Then * Now

Monday, Apr. 07, 2003/10:27 pm

given up caring

Tonight i went out for a meal. Me, mum, brother and Kayleigh. Half way through i started getting comments like "you don't have to eat it all Claire, i don't want you making yourself sick" and my brother muttered something about binge eating under his breathe, i was the only one able to hear it.

I excused myself to go to the loo and started to purge the burger i'd just eaten. It was hard to get up so i was louder than usual, gagging slightly. I flushed the loo and stepped out the cubicle to see Kayleigh with a look of disappointment on her face. She said "finished chucking up yet?" I had no idea how to reply.

I made it back to the table, despite dizzyness and embarrasment. Then found out that my Mum had been in the toilets too. and heard everything, they had obviously both followed me. This revelation was spilled out over the table for all to hear. I went into a lapse of two panic attacks. Kayleigh noticed and spoke first with "It looks like she's having trouble breathing" My Mum came out with "Maybe she's trying to smile for once"

The way home was an atmosphere of silence and words that drifted past me. I can't care anymore. I wish they didn't know but they do, and theres nothing I or they can do about it. I was being treated like the stupid teenager that had sinned just to irritate people again, only I realise that it's not at all like that. I just had a bath and got rid of the rest of the meal, the knickerbocker glory that had followed for desert.

Shaking plagues the depths of my skin.

Nails match my lips in a color code of purple.

Actually, my nails could perhaps pass off as slight lilac but my lips are a deep, dark shade, it's almost like i really am dying. I'm trying to cover it up with lots of pink lipgloss.

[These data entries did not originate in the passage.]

-- ==== Sys2Proof/Laws/Ops.lean ====
section
/-! SUPPORT. Laws of the shared operations: what an instruction on thread state, an instruction with a wider effect, and the
ends of both can do (04 R47-R55), and what a lane of a built vector reads as (05 R75). -/

namespace Sys2Proof.Machine

open Sys2Proof

/-! ## Enabled -/

theorem enabledAny_one (t : Thread) (h : Hdr) : enabledAny t h 1 = enabled t h := by
  unfold enabled enabledAny enabledAt
  congr 1
  unfold guardBit
  by_cases hg : h.grd = 127
  · simp [hg]
  · have : (h.grd == 127) = false := by simpa using hg
    rw [this]
    simp [List.range_succ]

theorem enabledAny_of_enabledAt {t : Thread} {h : Hdr} {n i : Nat} (hi : i < n) (he : enabledAt t h i = true) :
    enabledAny t h n = true := by
  unfold enabledAt guardBit at he
  unfold enabledAny guardBit
  by_cases hg : h.grd = 127
  · simp_all
  · simp only [hg, if_false, Bool.and_eq_true] at he ⊢
    refine ⟨he.1, ?_⟩
    simp only [Bool.or_eq_true, List.any_eq_true, List.mem_range]
    exact .inr ⟨i, hi, he.2⟩

/-- An unguarded instruction outside a loop body is enabled. -/
theorem enabled_of_plain {t : Thread} {h : Hdr} (hl : t.loop = none) (hg : h.grd = 127) (i : Nat) :
    enabledAt t h i = true := by
  simp [enabledAt, stageAct, guardBit, hl, hg]

theorem guardLost_of_plain {t : Thread} {h : Hdr} (hg : h.grd = 127) : guardLost t h = false := by
  simp [guardLost, hg]

/-! ## Appending and finishing -/

/-- Appending touches the window and the loop engine's record of drained values only. -/
theorem append_frame (t : Thread) (xs : List Val) :
    append t xs = { t with window := (append t xs).window, loop := (append t xs).loop } := by
  unfold append
  split
  · rfl
  · split <;> rfl

theorem append_window (t : Thread) (xs : List Val) : (append t xs).window = (xs.reverse ++ t.window).take 64 := by
  unfold append
  split
  · rfl
  · split <;> rfl

/-- Outside a loop body, or in a body that neither drains nor refills, the loop engine is left alone. -/
theorem append_loop_normal {t : Thread} (xs : List Val) (h : ∀ l, t.loop = some l → l.mode = .normal) :
    (append t xs).loop = t.loop := by
  unfold append
  split
  · rename_i e; simp [e]
  · rename_i l e
    rw [h l e]

/-- What finishing an instruction does to its thread, and that it does nothing else. -/
theorem finishThread_frame (t : Thread) (xs : List Val) (fl : Flags) (bytes : Nat) :
    finishThread t xs fl bytes =
      { t with window := (xs.reverse ++ t.window).take 64, loop := (append t xs).loop, status := .running, entered := false,
               atEntry := false, stepMode := retireStep t.stepMode, fpstat := t.fpstat ||| fl,
               pc := t.pc + BitVec.ofNat 64 bytes } := by
  unfold finishThread
  rw [append_frame, append_window]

I don't even see the point in testing my blood, i know what it will say. I also know it won't make any difference. I'm drinking glass after glass of diet coke again. My mum bought three 2 litre bottles at about 4 o clock, i'm nearly through the last of it by now.

I didn't make it to school today but i will go tommorrow. I can leave in the afternoon anyway as i have a college interview. Gwen sent me a text message to remind me that i need to sign a form for my coursework. She is a good friend, there are only two people i could class under that lable, her and Carolyn. I think i'll write them e-mails to let them know how much i appreciate them. Others i just can't be bothered with anymore.

I will try to go to sleep soon.

I seem to be ending so many diary entries on this point.

I was resting all morning but i am still exhausted.

I will set my alarm early for the morning, i need lots of time to gain the energy to get up.

With my head against the pillow, i can atleast manage to dream.